An employment contract establishes the terms and expectations of an employee before they start work. It outlines everything the employee has to know about working for you, including employee rights, working hours and performance expectations in the role. Each employment type has different entitlements and obligations that must be met by both the employer and employee. Before hiring a new worker, take the time to look at what each employment type would mean for you and your business.

Full-time employees:
A full-time employee will work an average of 38 hours a week and is a permanent employee. The specific working hours in a week are agreed upon in the employee contract. Under the National Employment Standards (NES), there are 10 minimum entitlements that need to be provided to employees;

  • Maximum weekly hours.
  • Requests for flexible working arrangements.
  • Parental leave and related entitlements.
  • Annual leave – 4 weeks of annual leave are given every year based on ordinary hours of work. Leave that is left over at the end of each year carries over to the next year.
  • Personal/carer’s leave, compassionate leave and unpaid family and domestic violence leave.
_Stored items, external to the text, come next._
-- ==== Sys2Proof/Tests/Slice0.lean ====
section
/-! SUPPORT. Small tests: ill-formed terms refused, frames written out from R196, one step of each command against the
manual's worked sequences and tables, and for each statement with hypotheses a state and operands that meet them. -/

namespace Sys2Proof.Tests

open Sys2Proof Sys2Proof.Machine

set_option maxRecDepth 8000
set_option Elab.async false

/-! ## Well-formedness -/

theorem test_wf_readEnd_empty : (Instr.readEnd []).wellFormed = false := by decide
theorem test_wf_readEnd_one : (Instr.readEnd [0]).wellFormed = true := by decide
theorem test_wf_readEnd_long : (Instr.readEnd (List.replicate 4097 0)).wellFormed = false := by decide +kernel
theorem test_wf_unknownType : (Instr.unknownTransactionType .cp0 2 ⟨0, true⟩).wellFormed = false := by decide
theorem test_wf_badRequest : (Instr.badRequest .cp0 0 (List.replicate 67 0)).wellFormed = false := by decide
theorem test_wf_loadTone_none : (Instr.loadTone .cp0 0 []).wellFormed = false := by decide
theorem test_wf_loadTone_long : (Instr.loadTone .cp0 0 (List.replicate 65 0)).wellFormed = false := by decide
theorem test_wf_loadToneNext : (Instr.loadToneNext .cp0 []).wellFormed = false := by decide
theorem test_wf_newLesson : (Instr.newLesson .cp0 (List.replicate 63 0x41)).wellFormed = false := by decide

/-- A command entry that carries all six fields takes eight bytes. -/
def wholeEntry (kind : Byte) : ProfileEntry :=
  { kind := kind, code := some 0, commandLanes := some 1, addressLanes := some 1, dataLanes := some 1
    addressBytes := some 4, dummyCycles := some 0 }

/-- No field beside the entries. -/
def noFields : ProfileFields :=
  { divider := none, busyBit := none, busyPolarity := none, pollInterval := none, programTimeout := none
    sectorTimeout := none, blockTimeout := none }

theorem test_wf_setStoreProfile :
    (Instr.setStoreProfile .cp0 noFields (List.replicate 9 (wholeEntry 0))).wellFormed = false := by decide

/-! ## Frames written out from R196 -/

theorem test_table_word : decodeTableWord 8 0 = none := by decide
theorem test_frame_setView : decodeFrame .cp1 ⟨0x10, [0x00, 0xFA, 0x10, 0x00, 0x00, 0x2A]⟩ =
    .setView .cp1 250 4096 42 := by decide
theorem test_frame_setEnhance : decodeFrame .cp0 ⟨0x18, [0x12, 0x0C, 0x40]⟩ =
    .setEnhance .cp0 none (some 12) none none (some 64) := by decide
theorem test_frame_setIdle : decodeFrame .cp2 ⟨0x39, [0x01, 0x00, 0x1E, 0x01, 0x02]⟩ =
    .setIdle .cp2 30 (some 258) := by decide
theorem test_frame_profile : decodeFrame .cp0 ⟨0x40, [0x09, 0x04, 0x00, 0x64, 0x01, 0x20, 0x03]⟩ =
    .setStoreProfile .cp0 { noFields with divider := some 4, pollInterval := some 100 }
      [{ kind := 1, code := none, commandLanes := none, addressLanes := none, dataLanes := none
         addressBytes := none, dummyCycles := some 3 }] := by decide
theorem test_frame_readPageData : decodeFrame .cp0 ⟨0x5A, [0x00, 0x03, 0x00, 0x01, 0x00, 0x02, 0x01, 0x00]⟩ =
    .readPageData .cp0 3 65538 256 := by decide
theorem test_frame_unknown : decodeFrame .cp0 ⟨0x06, []⟩ = .badRequest .cp0 0x06 [] := by decide
theorem test_frame_length : decodeFrame .cp0 ⟨0x58, []⟩ = .badRequest .cp0 0x58 [] := by decide

/-! ## Small states -/

/-- Whether a command completes, and in a state with a property. -/
def gives (c : Instr) (s : State) (p : State → Bool) : Bool :=
  match exec c s with
  | .next t => p t
  | .fault _ => false
  | .refused _ => false

/-- A port that takes requests. -/
def openPort : Port := { Port.reset 0 powerOnNotice {} with notices := [], busy := false, busyFrom := none }

/-- The part after power-on reset and the busy intervals, its notices read. -/
def idle : State := { State.reset with cp0 := openPort, cp1 := openPort, cp2 := openPort }

theorem idle_serves (p : PortId) : Serves p idle := by
  cases p <;> exact ⟨rfl, rfl, by decide, rfl⟩

theorem idle_quiet : Quiet idle := ⟨fun p => by cases p <;> rfl, rfl⟩

/-- A READY SENSOR slot with a publish sequence and holders. -/
def sensorSlot (seq frame : Nat) (holders : Holders) : Slot :=
  { state := .ready, kind := some .sensor, frame := some frame, seq := some seq, concealed := some 0
    stats := some (List.replicate 768 { mean := 180, white := 200, detail := 40 }), holders := holders }

/-- A READY slot of a page. -/
def pageSlot (mode : PageMode) (page seq : Nat) (holders : Holders) : Slot :=
  { state := .ready, kind := some mode.kind, page := some page, seq := some seq, holders := holders }

/-- What the last answer at a port is. -/
def lastAnswer (p : PortId) (s : State) : Option (Status × List Byte) :=
  (s.port p).answers.getLast?.map fun a => (a.status, a.data)

/-- The kinds of the notices at a port. -/
def kinds (p : PortId) (s : State) : List NoticeKind := (s.port p).notices.map Notice.kind

/-- Receiving into slot 9, at a line. -/
def receiving (line : Nat) : State :=
  { idle.setSlot 9 { state := .filling, kind := some .sensor, frame := some 812, concealed := some 0 } with
    sin := { idle.sin with state := .receiving, expected := line }
    sst := { idle.sst with acc := some emptyAccumulation } }

/-- The occupancy table of chapter 01, every claim at once; slot 7 takes no part in the tests. -/
def crowded : State :=
  let put (n : Nat) (x : Slot) (s : State) : State := s.setSlot n x
  put 9 (sensorSlot 48 9 {}) (put 8 (sensorSlot 45 8 {})
    (put 7 { state := .loading, kind := some .pagePhoto, page := some 7 }
    (put 6 { state := .filling, kind := some .sensor, frame := some 60, concealed := some 0 }
    (put 5 (sensorSlot 51 5 { scanP := true }) (put 4 (sensorSlot 50 4 { scanT := true })
    (put 3 (sensorSlot 49 3 { saveB := true }) (put 2 (sensorSlot 47 2 { saveA := true })
    (put 1 (pageSlot .text 1 52 { page := true })
    (put 0 (sensorSlot 40 1 { freeze := true, scanP := true, scanT := true })
      { idle with
        disp := { mode := .split, ref := some .freeze }
        inputs := { idle.inputs with projectorPresent := true, tapReady := true }
        opp := { idle.opp with ctx :=
          { kind := .normal, mode := some .split, ref := some .freeze, live := some 5, reference := some 0 } }
        opt := { applied := .t1080, pending := none, ctx :=
          { kind := .normal, mode := some .split, ref := some .freeze, live := some 4, reference := some 0 } } })))))))))

/-! ## The sensor link and the slots (01) -/

theorem test_frame_start_takes_lowest_free : gives (.frameStartPacket 812) idle (fun t =>
    decide (t.slot 0 = { state := .filling, kind := some .sensor, frame := some 812, concealed := some 0 } ∧
      t.sin.state = .receiving ∧ t.sin.expected = 0)) = true := by decide

/-- Event 2 of the occupancy table, after its event 1: with no FREE slot, slot 8 of sequence 45 is taken. -/
theorem test_frame_start_takes_oldest : gives (.frameStartPacket 61) (crowded.setSlot 6 (sensorSlot 53 60 {}))
    (fun t => decide ((t.slot 8).state = .filling ∧ (t.slot 9).seq = some 48)) = true := by decide

theorem test_newest_ready : newestReady crowded = some 5 := by decide

/-- Line 1501 arrives where 1500 is expected: the frame is damaged. -/
theorem test_line_out_of_place : gives (.linePacket 1501 4096 [] 0) { receiving 1500 with
      sin := { (receiving 1500).sin with damaged := 17, concealed := 205 } } (fun t =>
    decide (t.sin.state = .waitFrame ∧ t.sin.damaged = 18 ∧ t.sin.concealed = 205 ∧ (t.slot 9).state = .free)) = true := by
  decide

/-- Line 250 with a pixel count of 4,092 is concealed. -/
theorem test_line_concealed : gives (.linePacket 0 4092 [] 0) (receiving 0) (fun t =>
    decide ((t.slot 9).concealed = some 1 ∧ t.sin.expected = 1 ∧ t.sin.concealed = 1 ∧
      memRead t.mem (9 * 25165824) = 128 ∧ memRead t.mem (9 * 25165824 + 8191) = 16)) = true := by decide +kernel

theorem test_pair_sum : pairSum [0x12, 0x34, 0xFF, 0xFF] = 0x1234 + 0xFFFF := by decide

theorem test_frame_end_publishes : gives .frameEndPacket (receiving 3072) (fun t =>
    decide ((t.slot 9).state = .ready ∧ (t.slot 9).seq = some 1 ∧ t.sin.lastFrame = some 812 ∧ t.sst.motion = some 0)) =
      true := by decide +kernel
theorem test_frame_end_early : gives .frameEndPacket (receiving 3071) (fun t => decide (t.sin.damaged = 1)) = true := by
  decide

theorem test_unrecognised : exec (.unrecognisedPacket [1, 2]) idle = .next idle := rfl

theorem test_link_loss : gives .linkLossTimerExpiry idle (fun t =>
    decide (t.sin.state = .noSignal ∧ t.sin.timer = none ∧ t.now = 500000 ∧
      t.cp2.notices = [{ kind := .intakeState, contents := [0, 0] }])) = true := by decide

/-! ## Scene statistics (02) -/

theorem test_map_table : [mapEntry false 64 214 218, mapEntry false 64 215 50, mapEntry true 64 215 160,
    mapEntry false 64 160 170, mapEntry false 64 163 240, mapEntry true 64 182 238] = [215, 215, 160, 163, 182, 238] := by
  decide
theorem test_gain_table : [215, 160, 163, 182, 238, 214].map flatteningGain = [304, 408, 400, 359, 274, 305] := by decide
theorem test_detail : tileRecord { sum := 0, blocks := [44080], detail := 35840 } =
    { mean := 0, white := 172, detail := 2240 } := by decide
theorem test_motion_second : motionCount 6 (some [180, 181, 60])
    [⟨185, 0, 0⟩, ⟨175, 0, 0⟩, ⟨60, 0, 0⟩] = 1 := by decide
theorem test_motion_third : motionCount 6 (some [185, 175, 60])
    [⟨179, 0, 0⟩, ⟨175, 0, 0⟩, ⟨120, 0, 0⟩] = 2 := by decide
theorem test_measured_windows : [100, 250, 1600].map (fun z =>
    (measuredTiles (windowOf 4096 3072 1920 1080 z 2048 1536)).length) = [576, 112, 4] := by decide +kernel
theorem test_getScene_part : gives (.getScene .cp0 1 3 0) idle (fun t => decide (lastAnswer .cp0 t = some (.badParam, []))) =
    true := by decide
theorem test_setMotionDelta : gives (.setMotionDelta .cp0 200) idle (fun t =>
    decide (t.sst.delta = 64 ∧ lastAnswer .cp0 t = some (.ok, [64]) ∧ t.cp1.notices = [])) = true := by decide

/-! ## The view (03) -/

theorem test_window_250 : windowOf 4096 3072 1920 1080 250 2048 1536 =
    { x0 := 1229, y0 := 1076, w := 1638, h := 921, cx := 2048, cy := 1536 } := by decide
theorem test_window_corner : windowOf 4096 3072 1920 1080 1600 4000 3000 =
    { x0 := 3840, y0 := 2928, w := 256, h := 144, cx := 3968, cy := 3000 } := by decide
theorem test_window_half : windowOf 4096 3072 960 1080 100 2048 1536 =
    { x0 := 683, y0 := 1, w := 2730, h := 3071, cx := 2048, cy := 1536 } := by decide
theorem test_window_photo_half : ((windowOf 1920 1080 960 1080 1600 960 540).w,
    (windowOf 1920 1080 960 1080 1600 960 540).h) = (60, 67) := by decide

/-- The LIVE view at 2.50 about a point. -/
def at250 (x y : Nat) : State := { idle with vwc := { idle.vwc with live := { zt := 250, zc := 250, qx := x, qy := y } } }

theorem test_nudge : gives (.nudgeView .cp1 50 100 (BitVec.ofInt 16 (-50))) (at250 2048 1536) (fun t =>
    decide (t.vwc.live = { zt := 300, zc := 250, qx := 2133, qy := 1494 } ∧ kinds .cp0 t = [.viewChanged] ∧
      kinds .cp1 t = [])) = true := by decide
theorem test_nudge_corner : gives (.nudgeView .cp1 0 (BitVec.ofInt 16 (-200)) 0) (at250 100 100) (fun t =>
    decide (t.vwc.live = { zt := 250, zc := 250, qx := 649, qy := 460 })) = true := by decide
theorem test_setView : gives (.setView .cp0 5000 65535 65535) idle (fun t =>
    decide (t.vwc.live = { zt := 1600, zc := 100, qx := 4095, qy := 3071 })) = true := by decide
theorem test_setGlide : gives (.setGlide .cp0 201) idle (fun t => decide (t.vwc.glide = 200)) = true := by decide
theorem test_getView : gives (.getView .cp0) idle (fun t =>
    decide ((lastAnswer .cp0 t).map Prod.fst = some .ok ∧ t.vwc = idle.vwc)) = true := by decide
theorem test_glide : ((glideRecord 40 { zt := 150, zc := 180, qx := 0, qy := 0 }).zc,
    (glideRecord 40 { zt := 400, zc := 190, qx := 0, qy := 0 }).zc,
    (glideRecord 0 { zt := 400, zc := 190, qx := 0, qy := 0 }).zc) = (150, 230, 400) := by decide

/-! ## Render arithmetic (04) -/

theorem test_source_position : (sourcePosition 0 1229 1638 1920 4096, sourcePosition 0 1076 921 1080 3072,
    sourcePosition 1919 3840 256 1920 4096, sourcePosition 0 0 256 1920 4096) = (314605, 275437, 1048320, 0) := by decide
theorem test_bilinear : bilinear 237 237 180 200 170 210 = 206 := by decide
theorem test_flattened : (flattened 206 305, flattened 255 1024) = (245, 255) := by decide
theorem test_setEnhance : gives (.setEnhance .cp0 (some 1) (some 40) none (some 0) (some 20)) idle (fun t =>
    decide (t.ren.enh = { flatten := false, sharpen := 31, core := 2, threshold := 1 } ∧ t.sst.floor = 32 ∧
      kinds .cp1 t = [.enhanceChanged])) = true := by decide
theorem test_setEnhance_bad : gives (.setEnhance .cp0 (some 2) (some 9) none none none) idle (fun t =>
    decide (t.ren = idle.ren ∧ lastAnswer .cp0 t = some (.badParam, []))) = true := by decide
theorem test_getEnhance : gives (.getEnhance .cp0) idle (fun t =>
    decide (lastAnswer .cp0 t = some (.ok, [0, 8, 2, 128, 64, 0, 0, 0]))) = true := by decide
Employees receive 10 days of this leave every year.
  • Community service leave.
  • Long service leave.
  • Public holidays.
  • Notice of termination and redundancy pay.
  • Fair Work Information Statement.

Part-time employees:
Part-time employees work on average less than 38 hours a week, usually at regular times, and are permanent employees. Part-time employees have the same rights as full-time workers on a proportional basis.

Casual employees:
A casual employee does not have a definitive commitment from an employer about how long they will be employed for or the days/hours they will work. A casual employee doesn’t get paid sick or annual leave, can end employment without notice, has a higher pay rate than equivalent full-time or part-time employees due to ‘casual loading’, two days unpaid carer’s leave and two days unpaid compassionate leave per occasion, five days unpaid family and domestic violence leave in a 12-month period and unpaid community service leave.